It seems to be all an evolution. Gnu Social -> OStatus -> ActivityPub -> PeerTube.
As all things open source, every few years, a new innovation builds on top of already established communities and tries something new. True, ActivityPub / Masteodon are relatively new, but the roots of the network are well planted in the general Fediverse.
If you're one of those people reading this and thinking "oh here comes another alternative social media" just stop reading and steer clear.
Mastodon is compatible with OStatus used by GNU social servers and Pleroma is basically the spiritual successor to GNU Social and is fully activitypub compliant (moreso than Mastodon is). This network has existed for a very long time and will still be there when you're ready to take alternative social media seruously. So if you're skeptical, check back when you're ready.
You might have a point, but the way you phrased it sounded arrogant. People might have various reasons to avoid social networks or consider them irrelevant and might not need to "get ready for it". While potentially useful, it's not really a must.
Also take a look at DIF's Identity Hub - a large-scale initiative that goes far beyond a social server/mailbox, and incorporates solutions for the identity issues people here have flagged: https://github.com/decentralized-identity/identity-hub/blob/...
Federation doesn't actually solve the issue. What we need is everyone publishing from their own device. No need to join a federated server of any kind.
I somewhat doubt this, though. Already, Mastodon instances can block other instances from showing up on theirs. Likewise, a major instance could simply block all other instances from showing up on theirs, or the other way around. Walled gardens can arise when single players become as large as Twitter is, and that isn't prevented (though perhaps somewhat obstructed) by federation.
I always interpreted a “walled garden” as a wall you don’t want, not a carte blanche critique of walls. What’s the appeal of a single massive instance over a federated set of them for end users?
The appeal could be that everyone's on there, and you can't read their posts elsewhere. It needn't start out like that, but it could become that - much like Twitter has been limiting third-party access more and more.
I'm wondering how decentralized systems based around ActivityPub plan to combat problems like spam and astroturfing? These seem to be easier to address in the walled garden platforms due to the administrators having a global view of the social networks. Decentralization on the surface seems to allow bad actors to more easily mask their activities from effective moderation.
It doesn't just allow people to subscribe to your blog, but also to respond to it with their own ActivityPub account, and have those responses show up both on your blog/podcast and on their account.
What could help Mastodon grow significantly is if the moderation on a large number of instances was toned down a bit. What happened to Wil Wheaton was a bit nuts. And conservative opinions are often banned due to being agressively labelled as hate or racist when they are usually not technically so. Most people don't want to be part of a social justice warrior authoritarian "fall in line or we will ban you" community.
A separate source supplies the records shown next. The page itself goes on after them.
theorem State.Queued.outAuto {p forme : Nat} (h : s.Queued cmds) : KvHolds cmds (fun r => r.1.Queued cmds) (s.outAuto p forme) := by
  unfold State.outAuto
  extract_lets _ _ _ _ _ s1 _ r
  have hr : r.1.Queued cmds := by
    refine State.Queued.foldl_fst h.setKv fun t n h => ?_
    split
    · exact h
    · have ho := h.swapOut (p := p) (n := n) (forme := forme)
      split
      next e => exact ho.of_ok e
      next e => exact ho.of_error e
      next => exact h
  split
  · split
    · trivial
    · exact h.event
  · exact hr

theorem State.Queued.outSeqEntry {p forme : Nat} {b : List Byte} (h : s.Queued cmds) :
    KvHolds cmds (fun r => r.1.Queued cmds) (s.outSeqEntry p forme b) := by
  unfold State.outSeqEntry
  extract_lets
  split
  · trivial
  · split
    · split
      · trivial
      · exact h.event
    · split
      next e => exact (h.swapOut.of_ok e :)
      next => exact h.event

theorem State.Queued.resumeSeq {p n forme : Nat} (h : s.Queued cmds) : KvHolds cmds (State.Queued cmds) (s.resumeSeq p n forme) := by
  unfold State.resumeSeq
  extract_lets
  refine KvHolds.bind (P := fun _ => True) (KvHolds.foldlM trivial fun t j _ => ?_) fun _ _ => h.setKv.modSeq
  extract_lets
  split
  · split <;> trivial
  · trivial

theorem State.Queued.inSeqEntry {p forme : Nat} {b : List Byte} (h : s.Queued cmds) :
    KvHolds cmds (fun r => r.1.Queued cmds) (s.inSeqEntry p forme b) := by
  unfold State.inSeqEntry
  extract_lets
  split
  · trivial
  · exact h.resumeSeq.bind fun _ ht => ht.watermarks

theorem State.Queued.inAuto {p forme : Nat} (h : s.Queued cmds) : KvHolds cmds (fun r => r.1.Queued cmds) (s.inAuto p forme) := by
  unfold State.inAuto
  extract_lets _ _ _ r
  have hr : r.1.Queued cmds := by
    refine State.Queued.foldl_fst h fun t n h => ?_
    split
    · exact h
    · extract_lets
      split
      · exact h
      · split
        next e => exact (h.resumeSeq.of_ok e :)
        next => exact h
  exact hr.watermarks

theorem State.Queued.prefixEntry {p op : Nat} {b : List Byte} (h : s.Queued cmds) :
    KvHolds cmds (fun r => r.1.Queued cmds) (s.prefixEntry p op b) := by
  unfold State.prefixEntry
  extract_lets
  split
  · exact h.matchBlocks.bind fun _ hr => hr
  · exact h
  · split
    · trivial
    · split
      · trivial
      · exact h.setKv
  · exact h.setKv

theorem State.Queued.budgetEntry {p op : Nat} {b : List Byte} (h : s.Queued cmds) :
    KvHolds cmds (fun r => r.1.Queued cmds) (s.budgetEntry p op b) := by
  unfold State.budgetEntry
  extract_lets
  split
  · trivial
  · split
    · exact h.modKv
    · exact h.modKv
    · exact h.kvWrite.bind fun _ ht => ht
    · trivial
Sure, people could set up their own instance. Federation is awesome. But if almost all other instances don't talk to them, they have to build a community from scratch, and it's usually not worth it.
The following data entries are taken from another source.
theorem State.Queued.beginReset {p : Nat} {flr : Bool} (h : s.Queued cmds) : (s.beginReset p flr).Queued cmds := by
  unfold State.beginReset
  extract_lets _ s1 _ s2 s3
  have hs1 : s1.Queued cmds := h.modPart
  have hs2 : s2.Queued cmds := .abandon (.mk h)
  have hs3 : s3.Queued cmds := hs2.fillClear.modPart
  exact (hs1.flrConfig.ite hs1).ite (hs3.foldl fun _ _ h => h.modCore)

theorem State.Queued.requestReset {p : Nat} {flr : Bool} (h : s.Queued cmds) : (s.requestReset p flr).Queued cmds := by
  unfold State.requestReset
  extract_lets done
  have hdone : done.Queued cmds := h.emit.ite h
  split
  · exact hdone
  · split
    · exact hdone
    · exact hdone
    · exact h.ite h.modPart
    · exact h.beginReset
    · exact h.beginReset

theorem State.Queued.quiesced {p : Nat} (h : s.Queued cmds) : (s.quiesced p).Queued cmds :=
  (h.abandon.clearPart.resetPages.clearQueues.flrConfig.ite h.abandon.clearPart.resetPages.clearQueues).modPart.beginWaves

theorem State.Queued.createPart {p : Nat} (h : s.Queued cmds) : (s.createPart p).Queued cmds := by
  unfold State.createPart
  extract_lets s1 _ s2 s3 _ s4
  have hs1 : s1.Queued cmds := h.clearPart.zeroStack
  have hs2 : s2.Queued cmds := hs1.setPart
  have hs3 : s3.Queued cmds := hs2.setF
  have hs4 : s4.Queued cmds := .mk hs3
  exact hs3.ite hs4.setF.setF

theorem State.Queued.tearDown {p : Nat} (h : s.Queued cmds) : (s.tearDown p).Queued cmds := by
  unfold State.tearDown
  extract_lets _ s1 _ s2 s3 s4
  have hs1 : s1.Queued cmds := .mk h
  have hs2 : s2.Queued cmds := hs1.abandon.clearPart.zeroStack
  have hs3 : s3.Queued cmds := hs2.clearQueues.resetPages
  have hs4 : s4.Queued cmds := hs3.emit.ite hs3
  exact hs4.setPart.setF

theorem State.Queued.takeHeld {p : Nat} (h : s.Queued cmds) : (s.takeHeld p).Queued cmds := by
  unfold State.takeHeld
  extract_lets _ s1
  have hs1 : s1.Queued cmds := h.modPart
  refine hs1.foldl fun t x h => ?_
  split
  · exact h.tearDown.ite h
  · exact h.requestReset
  · exact h.requestReset

/-! ### Machine/Boundary.lean -/

theorem State.Queued.applyPlan {pg : Nat} (h : s.Queued cmds) : (s.applyPlan pg).Queued cmds := by
  unfold State.applyPlan
  extract_lets _ _ v1 s1
  have hv1 : v1.Queued cmds := h.latch
  have hs1 : s1.Queued cmds := .mk hv1
  exact hs1.ite hs1.event

theorem State.Queued.applyCamb {pg : Nat} (h : s.Queued cmds) : (s.applyCamb pg).Queued cmds := h.latch.readArenas.ite h.latch

theorem State.Queued.applyStep {pg : Nat} (h : s.Queued cmds) : (s.applyStep pg).Queued cmds := by
  unfold State.applyStep
  exact .ite h (.ite (.mk h) (h.applyPlan.ite h.applyCamb))

theorem State.Queued.passBoundary {p : Nat} (h : s.Queued cmds) : (s.passBoundary p).Queued cmds := by
  unfold State.passBoundary
  extract_lets _ s1
  have hs1 : s1.Queued cmds := .foldl h fun _ _ h => .mk h
  exact hs1.foldl fun _ _ h => h.applyStep

theorem State.Queued.clampEvent {c : Nat} (h : s.Queued cmds) : (s.clampEvent c).Queued cmds := h.ite h.event

theorem State.Queued.takeShares {c : Nat} (h : s.Queued cmds) : (s.takeShares c).Queued cmds := h.modCore.setF.clampEvent

theorem State.Queued.newShares {c used : Nat} (h : s.Queued cmds) : (s.newShares c used).Queued cmds :=
  (h.ite h.takeShares).ite h.modCore.setF

theorem State.Queued.applyCore {c : Nat} (h : s.Queued cmds) : (s.applyCore c).Queued cmds :=
  h.latch.modCore.newShares.ite h.latch.modCore.newShares.setF

theorem State.Queued.slotPasses {c slot : Nat} (h : s.Queued cmds) : (s.slotPasses c slot).Queued cmds := by
  unfold State.slotPasses
  split
  · exact h
  · exact h.modCore.setF.ite h.modCore

theorem State.Queued.evalLayer {p l : Nat} (h : s.Queued cmds) : (s.evalLayer p l).Queued cmds := by
  unfold State.evalLayer
  extract_lets
  split
  · exact h.layerBad
  · exact h.ite (h.modLayer.ite (h.modLayer.settings.incF.ite h.modLayer.settings.incF.setF.raiseF))

theorem State.Queued.evalWatch {p : Nat} (h : s.Queued cmds) : (s.evalWatch p).Queued cmds :=
  ((h.foldl fun _ _ h => h.ite h.evalLayer).event.ite (h.foldl fun _ _ h => h.ite h.evalLayer)).modCamb

theorem State.Queued.stepBoundary {p : Nat} (h : s.Queued cmds) : (s.stepBoundary p).Queued cmds :=
  (h.foldl fun _ _ h => h.endSpill).evalWatch.resetArenas.readArenas.passBoundary.snapTry

theorem State.Queued.beginCommit {p : Nat} (h : s.Queued cmds) : (s.beginCommit p).Queued cmds := by
  unfold State.beginCommit
  split
  · exact h
  · exact h.modCamb.showArmed.joinScalar

theorem State.Queued.writeStats {p : Nat} {b : List Byte} (h : s.Queued cmds) : (s.writeStats p b).Queued cmds := by
  unfold State.writeStats
  extract_lets
  split
  · exact h.satF.event
  · split
    next e => exact (h.storeRec.of_fst e).incF
    next e => exact (h.storeRec.of_fst e).satF.event

theorem State.Queued.commit {p n2 : Nat} (h : s.Queued cmds) : (s.commit p n2).Queued cmds := by
  unfold State.commit
  split
  · exact h
  · extract_lets _ _ _ _ s1 s2 s3 s4 _ s5 s6 s7 s8 s9 s10 _ s12
    have hs1 : s1.Queued cmds := h.setF.setF
    have hs2 : s2.Queued cmds := hs1.setF.setF.ite hs1
    have hs3 : s3.Queued cmds := hs2.foldl fun _ _ h => h.ite h.modLayer
    have hs4 : s4.Queued cmds := (hs3.foldl fun _ _ h => h.storeRec.ite h).ite hs3
    have hs5 : s5.Queued cmds := hs4.writeStats
    have hs6 : s6.Queued cmds := hs5.foldl fun _ _ h => h.ite h.storeRec
    have hs7 : s7.Queued cmds := hs6.incF.ite (hs6.incF.event.ite hs6.incF.event)
    have hs8 : s8.Queued cmds := hs7.event
    have hs9 : s9.Queued cmds := hs8.modForme.disarm
    have hs10 : s10.Queued cmds := hs9.modPart
    have hs12 : s12.Queued cmds := hs10.finishForme
    exact hs12.stepBoundary.ite hs12

theorem State.Queued.rewindSeq {p n : Nat} (h : s.Queued cmds) : (s.rewindSeq p n).Queued cmds :=
  h.ite (h.commitTo.modSeq.releaseSeq.ite h.commitTo.modSeq)

theorem State.Queued.applyOwn {p : Nat} (h : s.Queued cmds) : (s.applyOwn p).Queued cmds := by
  unfold State.applyOwn
  extract_lets s1 s2
  have hs1 : s1.Queued cmds := h.foldl fun _ _ h => (h.applyCore.ite h).foldl fun _ _ h => h.slotPasses
  have hs2 : s2.Queued cmds := hs1.applyKv.ite hs1
  exact hs2.foldl fun _ _ h => h.applyCamb.ite h

theorem State.Queued.modeBoundary {p : Nat} {target : Overlay} (h : s.Queued cmds) : (s.modeBoundary p target).Queued cmds := by
  unfold State.modeBoundary
  extract_lets _ s1 s2 s3 s4
  have hs1 : s1.Queued cmds := (h.foldl fun _ _ h => h.rewindSeq).ite h
  have hs2 : s2.Queued cmds := hs1.resetArenas.ite hs1
  have hs3 : s3.Queued cmds := hs2.applyOwn.passBoundary
  have hs4 : s4.Queued cmds := hs3.modPart
  exact hs4.foldl fun _ _ h => h.modCore.takeShares

theorem State.Queued.crossBoundary {p : Nat} (h : s.Queued cmds) : (s.crossBoundary p).Queued cmds :=
  h.modeBoundary.enterBarrier.ite h.modeBoundary.rise

theorem State.Queued.batchBoundary {p : Nat} (h : s.Queued cmds) : (s.batchBoundary p).Queued cmds :=
  (h.applyKv.ite h).passBoundary.snapTry.ite (h.applyKv.ite h).passBoundary

end Sys2Proof.Machine
end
For those of you who believe Wil's post, what actually happened was he got bofa'd and kind of went crazy. He started harassing other users, reporting anyone who said anything remotely negative about him, and going to the point of digging through users' old posts to find anything negative they might have said in the past, and when instances started blocking him, he used alt accounts (or assistants) to continue to harass people on those instances (this happened on at least one instance I know of, and I'm assuming it happened on others). He wasn't the victim of an internet mob, the people reporting him were doing so with very good reason.
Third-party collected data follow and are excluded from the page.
-- ==== Sys2Proof/Proofs/QueueServices.lean ====
section
/-! SUPPORT. The queue of commands stands still under the operations on training, generation, coppice, intake and links. -/

namespace Sys2Proof.Machine

variable {s : State} {cmds : List Instr}

/-! ### Machine/Train.lean -/

theorem State.Queued.blockComes {unit : Nat} (h : s.Queued cmds) : (s.blockComes unit).Queued cmds := by
  unfold State.blockComes
  split
  · exact h
  · exact .ite h (.blockArrives (.mk h))

theorem State.Queued.blockWritten {unit : Nat} (h : s.Queued cmds) : (s.blockWritten unit).Queued cmds := by
  unfold State.blockWritten
  extract_lets
  split
  · exact h
  · exact h.modCamb.showIntake.beginCommit.ite h.modCamb.showIntake

theorem State.Queued.normDone {p : Nat} (h : s.Queued cmds) : (s.normDone p).Queued cmds := by
  unfold State.normDone
  split
  · exact h
  · exact h.endColl.commit

theorem State.Queued.updateExpires {p : Nat} (h : s.Queued cmds) : (s.updateExpires p).Queued cmds := by
  unfold State.updateExpires
  split
  · exact h
  · exact h.abortUpdate.ite h

/-! ### Machine/Generate.lean -/

theorem State.Queued.kvFinish {p i : Nat} (h : s.Queued cmds) : (s.kvFinish p i).Queued cmds := by
  unfold State.kvFinish
  extract_lets
  split
  · exact h
  · split
    · exact h.finishForme
    · exact h

theorem State.Queued.kvPop {p : Nat} (h : s.Queued cmds) : (s.kvPop p).Queued cmds := h.modKv

theorem State.Queued.kvFault {p i : Nat} {f : AccFault} {a : Nat} (h : s.Queued cmds) : (s.kvFault p i f a).Queued cmds :=
  h.faultRecord.modKv.finishForme

theorem State.Queued.refillAll {p : Nat} (h : s.Queued cmds) : (s.refillAll p).Queued cmds := h.modKv

theorem State.Queued.peekNow {p table i : Nat} (h : s.Queued cmds) : (s.peekNow p table i).Queued cmds := h.setRegs.setF.setF

theorem State.Queued.kvFront {p : Nat} (h : s.Queued cmds) : (s.kvFront p).Queued cmds := by
  unfold State.kvFront
  split
  · exact h
  · exact h.kvPop.rowsReach
  · exact h.kvPop.refillAll
  · exact h.kvPop.peekNow
  · split
    · exact h.kvPop.kvFinish.ite h
    · exact h.kvFault
    · exact h

theorem State.Queued.kvSettle {p : Nat} (h : s.Queued cmds) : (s.kvSettle p).Queued cmds := h.ite (h.foldl fun _ _ h => h.kvFront)

theorem State.Queued.kvResult {p i status w1 w2 w3 : Nat} (h : s.Queued cmds) : (s.kvResult p i status w1 w2 w3).Queued cmds := by
  unfold State.kvResult
  extract_lets
  split
  next => exact h.kvFault
  next => exact h
  next e =>
    have ht : (State.Queued cmds) _ := h.kvWrite.of_ok e
    exact ((ht.incF.ite ht).ite (ht.incF.ite ht).modForme).modKv.kvSettle

theorem State.Queued.kvAnswer {p i : Nat} {b : List Byte} {r : KvRes} (h : s.Queued cmds)
    (hr : KvHolds cmds (fun r => r.1.Queued cmds) r) :
    (s.kvAnswer p i b r).Queued cmds := by
  unfold State.kvAnswer
  extract_lets
  split
  · exact State.Queued.ite hr (State.Queued.kvResult hr)
  · exact h.kvResult
  · exact State.Queued.kvResult hr
  · exact h.kvFault

theorem State.Queued.kvServe {p : Nat} {is : Forme → List Byte → Bool} {act : State → Nat → List Byte → State}
    (h : s.Queued cmds) (hact : ∀ a0 a1 a2, a0.Queued cmds → (act a0 a1 a2).Queued cmds) :
    (s.kvServe p is act).Queued cmds := by
  unfold State.kvServe
  extract_lets s1 s2
  have hs1 : s1.Queued cmds := h.kvSettle
  have hs2 : s2.Queued cmds := hs1.kvArm
  split
  · split
    · exact hs1
    · split
      · exact hs2.kvFault
      · exact hs2
      · exact (hact _ _ _ hs2).ite hs2
  · exact hs1

theorem State.Queued.admitNext {p : Nat} (h : s.Queued cmds) : (s.admitNext p).Queued cmds := by
  refine h.kvServe fun s i b h => ?_
  extract_lets r1 s1
  have hr1 : KvHolds cmds (fun r => r.1.Queued cmds) r1 := h.admitEntry
  have hs1 : s1.Queued cmds := by
    unfold s1
    clear_value r1
    split
    · exact h.event.ite h
    · exact h
  exact hs1.kvAnswer hr1

theorem State.Queued.scheduleNext {p : Nat} (h : s.Queued cmds) : (s.scheduleNext p).Queued cmds :=
  h.kvServe (fun _ _ _ h => h.batchBoundary.kvAnswer h.batchBoundary.scheduleEntry)

theorem State.Queued.advanceNext {p : Nat} (h : s.Queued cmds) : (s.advanceNext p).Queued cmds :=
  h.kvServe (fun _ _ _ h => h.modKv.ite (h.kvAnswer h.advanceEntry))

theorem State.Queued.advanceAgain {p : Nat} (h : s.Queued cmds) : (s.advanceAgain p).Queued cmds := h.modKv.advanceNext.ite h

theorem State.Queued.copyOne {p : Nat} {q : KvSeq} {out : Bool} {j b : Nat} (h : s.Queued cmds) :
    (s.copyOne p q out j b).Queued cmds := by
  unfold State.copyOne
  extract_lets
  split
  · exact h.faultRecord
  · exact h.storeRec

theorem State.Queued.endCopy {p n : Nat} {c : KvCopy} {counter : Fld} {kind st : Nat} (h : s.Queued cmds) :
    (s.endCopy p n c counter kind st).Queued cmds :=
  (h.modKv.releaseSeq.ite h.modKv.modSeq.incF.ringWrite).kvFinish

theorem State.Queued.swapOutDone {p n : Nat} (h : s.Queued cmds) : (s.swapOutDone p n).Queued cmds := by
  unfold State.swapOutDone
  split
  · exact h
  · extract_lets _ s1
    have hs1 : s1.Queued cmds := h.foldl fun _ _ h => h.copyOne.modKv.modSeq
    split
    · exact h.faultRecord
    · exact hs1.endCopy

theorem State.Queued.swapInDone {p n : Nat} (h : s.Queued cmds) : (s.swapInDone p n).Queued cmds := by
  unfold State.swapInDone
  split
  · exact h
  · extract_lets _ s1
    have hs1 : s1.Queued cmds := h.foldl fun _ _ h => h.copyOne.modSeq
    split
    · exact h.faultRecord
    · exact hs1.endCopy

theorem State.Queued.refillTick {p : Nat} (h : s.Queued cmds) : (s.refillTick p).Queued cmds := h.modKv.kvSettle.ite h

theorem State.Queued.ringDelay {p vec : Nat} (h : s.Queued cmds) : (s.ringDelay p vec).Queued cmds := by
  unfold State.ringDelay
  split
  · exact h
  · exact h.interrupt.ite h

/-! ### Machine/Coppice.lean -/

theorem State.Queued.barrierDone {p : Nat} (h : s.Queued cmds) : (s.barrierDone p).Queued cmds := by
  unfold State.barrierDone
  extract_lets c1
  clear_value c1
  split
  · exact h
  · exact h.endColl.modSw.planPump.ite h.endColl

theorem State.Queued.planExpires {p : Nat} (h : s.Queued cmds) : (s.planExpires p).Queued cmds := by
  unfold State.planExpires
  extract_lets
  split
  · exact h.endPlan.ite h
  · exact h

/-! ### Machine/Intake.lean -/

theorem State.Queued.applyIntake (h : s.Queued cmds) : s.applyIntake.Queued cmds := by
  unfold State.applyIntake
  extract_lets _ s1
  have hs1 : s1.Queued cmds := by
    unfold s1
    refine h.foldl fun t x h => ?_
    split
    · exact h
    · extract_lets
      exact .event (.mk h)
  exact hs1.latch

theorem State.Queued.applyIntkIdle {e : Nat} (h : s.Queued cmds) : (s.applyIntkIdle e).Queued cmds :=
  (h.applyIntake.ite h.latch).ite h

theorem State.Queued.writeScratch {w : Acc} {a n : Nat} (h : s.Queued cmds) : (s.writeScratch w a n).1.Queued cmds := by
  unfold State.writeScratch
  extract_lets
  exact .wr (.mk h)

theorem State.Queued.takeJob {p : Nat} (h : s.Queued cmds) : (s.takeJob p).Queued cmds := by
  unfold State.takeJob
  extract_lets _ _ _ _ got _ s1 s2
  have hs1 : s1.Queued cmds := h.modIntk
  have hs2 : s2.Queued cmds := hs1.opAdd.ite hs1
  clear_value got
  split
  · exact hs2.jobAccess
  · extract_lets _ s3
    have hs3 : s3.Queued cmds := hs2.modIntk
    split
    · split
      · exact hs3.jobAccess
      · exact hs3.jobFault
    · split
      · extract_lets _ r1
        have hr1 : r1.1.Queued cmds := hs3.modJob.writeScratch
        split
        · exact hr1.jobAccess
        · exact hr1.beginSample
      · exact hs3.modJob.beginSample

theorem State.Queued.sampleFault {p j n e : Nat} {f : AccFault × Nat} (h : s.Queued cmds) :
    (s.sampleFault p j n e f).Queued cmds :=
  h.faultRecord.rejectSample

theorem State.Queued.startStream {p j : Nat} {hd : StreamHeader} (h : s.Queued cmds) : (s.startStream p j hd).Queued cmds := by
  unfold State.startStream
  split
  · exact h
  · split
    · exact h
    · split
      · exact h.endSample.ite h.rejectSample
      · split
        · exact h.sampleFault
        · split
          · exact h.rejectSample
          · exact h.modStream.servePool.beginSample

theorem State.Queued.putEngine {e p j n cls : Nat} (h : s.Queued cmds) : (s.putEngine e p j n cls).Queued cmds := by
  unfold State.putEngine
  extract_lets _ s1
  have hs1 : s1.Queued cmds := .mk h
  exact hs1.setF.setF.setF

theorem State.Queued.allocFrame {p j n : Nat} (h : s.Queued cmds) : (s.allocFrame p j n).Queued cmds := h.modStream

theorem State.Queued.grantEngine {e : Nat} {isRef : Bool} (h : s.Queued cmds) : (s.grantEngine e isRef).Queued cmds := by
  unfold State.grantEngine
  split
  · exact h
  · split
    · exact h
    · split
      · exact h
      · split
        · exact h
        · split
          · exact h.staleSample.ite h.putEngine
          · split
            · exact h.staleSample
            · split
              · exact h.sampleFault
              · exact (h.allocFrame.ite h).putEngine.modStream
And to put the cherry on this awful sundae, a lot of the people he was harassing were trans people, the very people that he caused such terrible problems for with his Twitter blocklist.
Wil is kind of notorious for freaking out on social media - it really doesn't seem like he has the temperament required to be a celebrity online. Remember when he wrote upwards of a thousand words complaining about the time someone made a lego minifigure of his character on star trek with a crying face?
Why do people like Wil blame Twitter for Alex Jones & Donald Trump? The only people being bothered are the people that want to be bothered. You can 1. Block people you don't want to see 2. Ignore it. Twitter is not forcing you to view pages you don't like. There are entire other extremely large groups of people that enjoy this stuff and are completely harmless.
Let’s say a popular HN user with a large following (let’s call them “Dex”) starts a campaign on HN to harass you. They start posting lies all over the site, claiming you hit puppies, spit in the coffee of blond people, and talk at the theatre. Dex has rabid fans that take his word over their own research, and those users start to hate you. You start getting hate messages, and they eventually dox you.
> The only people being bothered are the people that want to be bothered.
You don’t want to be bothered by Dex’s actions. You may not even have a clue who he is. Yet you are being bothered by his actions and those of his fans.
> You can 1. Block people you don't want to see
You can’t block people in real life, when they start sending packages of excrement to your house or start swatting you.
> 2. Ignore it.
Pretty hard to ignore AFK harassment that is targeting you and your family in your own home.
> Twitter is not forcing you to view pages you don't like.
By now it should be clear it’s not about being offended by words you don’t want to see.
> Why do people like Wil blame Twitter for Alex Jones & Donald Trump?
In our parallel, let’s say you and a large portion of HN know Dex’s actions are spiteful and based on lies with the sole objective of harming you, and you can prove it. Yet HN does nothing. Instead, it keeps making excuses as to why they won’t silence Dex, thus allowing the attacks on your person to continue.
What stops someone you blocked from asking their followers to harass you? Should it be possible to force someone to spend several hours a day blocking people?
It's honestly not surprising that someone so divisive in the start of the post (twitter being right-wing, "Shitler", etc) would attract a lot of problems. The guy is clearly a political troll so he's going to be poison to any community he joins where he posts like that.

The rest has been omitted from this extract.